Boulder County is looking at some kind of county-wide sustainability program, with an associated tax which will be on the ballot this fall. The City of Boulder is revising its Climate Action Plan, looking toward a goal of climate neutrality in 2050. An extension of the tax which supports our climate work will also be on the ballot in the fall. One thing that none of that money should go toward? Urban farming.
Canadian Oil Sands Flyover
An aerial/telephoto exploration of the Canadian Oil Sands operations. Two trillion barrels of oil in the ground. Pyramids of sulfur and coke. Lakes of oil stretching to the horizon. At $200k/yr, it’s easy to understand how one might get roped in, gold rush style.
Clean energy will unfortunately be political
Conservative thinktanks step up attacks against Obama’s clean energy strategy, as revealed by ALEC bills and other PR documents. This morning at the World Renewable Energy Forum, in response to a (long winded) question about how we might re-frame the energy discussion in light of the unfortunate hay which was made from Solyndra’s failure, US Energy Secretary Stephen Chu re-iterated that clean energy should not be a political issue — that it’s just common sense. That may be true, but it doesn’t mean it will remain apolitical. As Pericles once said… “Just because you do not take an interest in politics, does not mean that politics will not take an interest in you.” Clean energy is political, as is climate change. Yes, it’s stupid, but that’s the way it is. We have to deal with it. Though, I have to admit, if prices keep dropping like they have been, it will be fun to watch the right-wing culture warriors backpedal, as massive renewable deployments become profitable without subsidies of any kind in the next decade.

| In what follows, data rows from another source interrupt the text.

-- ==== Sys2Proof/Laws/State.lean ====
section
/-! SUPPORT. What reading the state gives after each of its updates: groups, cores, dies, quads, worlds, launches and
queues by name. -/

namespace Sys2Proof.Machine

/-! ### Lists kept by key -/

/-- A lookup by key after every entry has been changed by a function that keeps keys. -/
theorem find_map_key {α β : Type} [BEq β] (key : α → β) (f : α → α) (hf : ∀ x, key (f x) = key x) (k : β) (l : List α) :
    (l.map f).find? (fun x => key x == k) = (l.find? (fun x => key x == k)).map f := by
  induction l with
  | nil => rfl
  | cons x l ih => by_cases h : (key x == k) = true <;> simp [hf, h, ih]

theorem find_filter_ne {α β : Type} [BEq β] [LawfulBEq β] (key : α → β) (k k' : β) (h : k ≠ k') (l : List α) :
    (l.filter (fun x => key x != k')).find? (fun x => key x == k) = l.find? (fun x => key x == k) := by
  induction l with
  | nil => rfl
  | cons x l ih =>
    by_cases hx : key x = k'
    · have : ¬ k' = k := fun e => h e.symm
      simp [hx, ih, this]
    · by_cases hk : key x = k
      · simp [hk, h]
      · simp [hx, hk, ih]

theorem find_key {α β : Type} [BEq β] [LawfulBEq β] (key : α → β) (k : β) (l : List α) (x : α)
    (h : l.find? (fun y => key y == k) = some x) : key x = k := by
  simpa using List.find?_some h

/-! ### Groups -/

theorem group_key {s : State} {k : Key} {g : Group} (h : s.group k = some g) : g.key = k := find_key _ k _ g h

theorem setGroup_groups (s : State) (g : Group) :
    (s.setGroup g).groups = s.groups.map (fun x => if x.key == g.key then g else x) := rfl

theorem group_setGroup_same {s : State} {g a : Group} (h : s.group g.key = some a) :
    (s.setGroup g).group g.key = some g := by
  unfold State.group State.setGroup at *
  simp only at *
  rw [find_map_key Group.key (fun x => if x.key == g.key then g else x) _ g.key s.groups, h]
  · have := find_key Group.key _ _ _ h
    simp [this]
  · intro x; by_cases hx : x.key = g.key <;> simp [hx]

theorem group_setGroup_other {s : State} {g : Group} {k : Key} (h : k ≠ g.key) :
    (s.setGroup g).group k = s.group k := by
  unfold State.group State.setGroup
  simp only
  rw [find_map_key Group.key (fun x => if x.key == g.key then g else x) _ k s.groups]
  · cases hx : s.groups.find? (fun x => x.key == k) with
    | none => rfl
    | some x =>
      have := find_key Group.key _ _ _ hx
      have hne : ¬ x.key = g.key := by rw [this]; exact h
      simp [hne]
  · intro x; by_cases hx : x.key = g.key <;> simp [hx]

/-! ### Cores, dies and quads -/

@[simp] theorem core_setCore_same (s : State) (c : Core) : (s.setCore c).core c.id = c := by
  simp [State.core, State.setCore]

theorem core_setCore_other (s : State) (c : Core) (i : CoreId) (h : i ≠ c.id) : (s.setCore c).core i = s.core i := by
  have : ¬ c.id = i := fun e => h e.symm
  simp [State.core, State.setCore, this, find_filter_ne Core.id i c.id h]

@[simp] theorem die_setDie_same (s : State) (d : Die) : (s.setDie d).die d.id = d := by
  simp [State.die, State.setDie]

theorem die_setDie_other (s : State) (d : Die) (i : Nat) (h : i ≠ d.id) : (s.setDie d).die i = s.die i := by
  have : ¬ d.id = i := fun e => h e.symm
  simp [State.die, State.setDie, this, find_filter_ne Die.id i d.id h]

@[simp] theorem quad_setQuad_same (s : State) (q : Quad) : (s.setQuad q).quad q.id = q := by
  simp [State.quad, State.setQuad]

theorem quad_setQuad_at (s : State) (q : Quad) (i : QuadId) (h : i = q.id) : (s.setQuad q).quad i = q := by
  subst h; exact quad_setQuad_same s q

theorem quad_setQuad_other (s : State) (q : Quad) (i : QuadId) (h : i ≠ q.id) : (s.setQuad q).quad i = s.quad i := by
  have : ¬ q.id = i := fun e => h e.symm
  simp [State.quad, State.setQuad, this, find_filter_ne Quad.id i q.id h]

@[simp] theorem quad_id (s : State) (i : QuadId) : (s.quad i).id = i := by
  unfold State.quad
  cases h : s.quads.find? (fun x => x.id == i) with
  | none => rfl
  | some q => simpa using find_key Quad.id _ _ _ h

@[simp] theorem core_id (s : State) (i : CoreId) : (s.core i).id = i := by
  unfold State.core
  cases h : s.cores.find? (fun x => x.id == i) with
  | none => rfl
  | some q => simpa using find_key Core.id _ _ _ h

@[simp] theorem die_id (s : State) (i : Nat) : (s.die i).id = i := by
  unfold State.die
  cases h : s.dies.find? (fun x => x.id == i) with
  | none => rfl
  | some q => simpa using find_key Die.id _ _ _ h

/-! ### What an update leaves alone -/

@[simp] theorem setGroup_mem (s : State) (g : Group) : (s.setGroup g).mem = s.mem := rfl
@[simp] theorem setGroup_cores (s : State) (g : Group) : (s.setGroup g).cores = s.cores := rfl
@[simp] theorem setGroup_dies (s : State) (g : Group) : (s.setGroup g).dies = s.dies := rfl
@[simp] theorem setGroup_quads (s : State) (g : Group) : (s.setGroup g).quads = s.quads := rfl
@[simp] theorem setGroup_worlds (s : State) (g : Group) : (s.setGroup g).worlds = s.worlds := rfl
@[simp] theorem setGroup_queues (s : State) (g : Group) : (s.setGroup g).queues = s.queues := rfl
@[simp] theorem setGroup_now (s : State) (g : Group) : (s.setGroup g).now = s.now := rfl
@[simp] theorem setGroup_tick (s : State) (g : Group) : (s.setGroup g).tick = s.tick := rfl
@[simp] theorem setGroup_cur (s : State) (g : Group) : (s.setGroup g).cur = s.cur := rfl
@[simp] theorem setGroup_core (s : State) (g : Group) (c : CoreId) : (s.setGroup g).core c = s.core c := rfl
@[simp] theorem setGroup_die (s : State) (g : Group) (d : Nat) : (s.setGroup g).die d = s.die d := rfl
@[simp] theorem setGroup_quad (s : State) (g : Group) (q : QuadId) : (s.setGroup g).quad q = s.quad q := rfl
@[simp] theorem setGroup_world (s : State) (g : Group) (w : Nat) : (s.setGroup g).world w = s.world w := rfl

@[simp] theorem setCore_mem (s : State) (c : Core) : (s.setCore c).mem = s.mem := rfl
@[simp] theorem setCore_groups (s : State) (c : Core) : (s.setCore c).groups = s.groups := rfl
@[simp] theorem setCore_dies (s : State) (c : Core) : (s.setCore c).dies = s.dies := rfl
@[simp] theorem setCore_quads (s : State) (c : Core) : (s.setCore c).quads = s.quads := rfl
@[simp] theorem setCore_now (s : State) (c : Core) : (s.setCore c).now = s.now := rfl
@[simp] theorem setCore_group (s : State) (c : Core) (k : Key) : (s.setCore c).group k = s.group k := rfl
@[simp] theorem setCore_die (s : State) (c : Core) (d : Nat) : (s.setCore c).die d = s.die d := rfl
@[simp] theorem setCore_quad (s : State) (c : Core) (q : QuadId) : (s.setCore c).quad q = s.quad q := rfl

@[simp] theorem setDie_mem (s : State) (d : Die) : (s.setDie d).mem = s.mem := rfl
@[simp] theorem setDie_groups (s : State) (d : Die) : (s.setDie d).groups = s.groups := rfl
@[simp] theorem setDie_cores (s : State) (d : Die) : (s.setDie d).cores = s.cores := rfl
@[simp] theorem setDie_quads (s : State) (d : Die) : (s.setDie d).quads = s.quads := rfl
@[simp] theorem setDie_now (s : State) (d : Die) : (s.setDie d).now = s.now := rfl
@[simp] theorem setDie_group (s : State) (d : Die) (k : Key) : (s.setDie d).group k = s.group k := rfl
@[simp] theorem setDie_core (s : State) (d : Die) (c : CoreId) : (s.setDie d).core c = s.core c := rfl

@[simp] theorem setQuad_mem (s : State) (q : Quad) : (s.setQuad q).mem = s.mem := rfl
@[simp] theorem setQuad_groups (s : State) (q : Quad) : (s.setQuad q).groups = s.groups := rfl
@[simp] theorem setQuad_cores (s : State) (q : Quad) : (s.setQuad q).cores = s.cores := rfl
@[simp] theorem setQuad_dies (s : State) (q : Quad) : (s.setQuad q).dies = s.dies := rfl
@[simp] theorem setQuad_group (s : State) (q : Quad) (k : Key) : (s.setQuad q).group k = s.group k := rfl
@[simp] theorem setQuad_core (s : State) (q : Quad) (c : CoreId) : (s.setQuad q).core c = s.core c := rfl
@[simp] theorem setQuad_die (s : State) (q : Quad) (d : Nat) : (s.setQuad q).die d = s.die d := rfl

@[simp] theorem setWorld_mem (s : State) (w : World) : (s.setWorld w).mem = s.mem := rfl
@[simp] theorem setWorld_groups (s : State) (w : World) : (s.setWorld w).groups = s.groups := rfl
@[simp] theorem setWorld_cores (s : State) (w : World) : (s.setWorld w).cores = s.cores := rfl
@[simp] theorem setWorld_quads (s : State) (w : World) : (s.setWorld w).quads = s.quads := rfl

end Sys2Proof.Machine
end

The Dangerous World of Underground Chemistry
A look at the increasingly outsourced world of underground pharma. Domestic black-market chemists handle R&D and distribution, and the actual manufacturing is done in China. Seems that way with everything.
Google Street View for building energy efficiency
Essess is doing drive-by thermal imaging in high density urban areas across the US, hoping to target possible building energy efficiency opportunities. Another company is using urban satellite imagery to choose the best rooftops for solar energy siting. Big Brother may be watching you… but at least occasionally he’s got the right idea.
When shared cars kill
Peer to peer carshare cars are killing people, because cars of any kind kill people… not because they’re shared. They’re big and heavy and fast, and they get operated in densely populated areas. Anybody who thought this wouldn’t come up when they started setting up these services was delusional. The thing I don’t really get is why on earth is the owner of the car liable for an accident involving it? Assuming the car didn’t spontaneously explode due to poor maintenance, I presume the death and destruction is a consequence of bad driving, texting, drinking, poor road engineering, etc. Just like all the other 40,000 people who get killed by cars in the US every year. The problem that needs to be fixed here isn’t intrinsic to car sharing, it’s a problem with the way we assign liability in automobile accidents.
The Neapolitan Mob’s Most Dangerous Family
A character sketch of Paolo di Lauro, one of the Neapolitan Camorra’s former leaders. Southern Italy it seems, like some parts of Mexico, operates with more than one quasi-state organization governing in parallel. A tacit negotiation between the official and unofficial systems, which sometimes erupts into violence — ironically, at those times when the so-called “criminal” organizations have become weak.
Carsharing saves city governments millions
Migrating city fleets to car-sharing has been able to reduce the size of those fleets by 50-75%, and increase vehicle utilization from 30 to 70%, which means way less in the way of city capital costs dedicated to cars. It also means a lot of policymakers getting much more familiar with the sharing economy.
Underneath Paris
There’s a secret society underneath Paris. Two thousand years worth of tunnels and passageways ready to explore.
Collusion tracks the trackers
There’s a cool experimental Mozilla plugin called Collusion which lets you see what other sites are being told about your web browsing habits as you surf around. Even with ad-blocking and do-not-track and a host of other privacy enhancing features turned on, the list of notified trackers grows pretty darned quickly!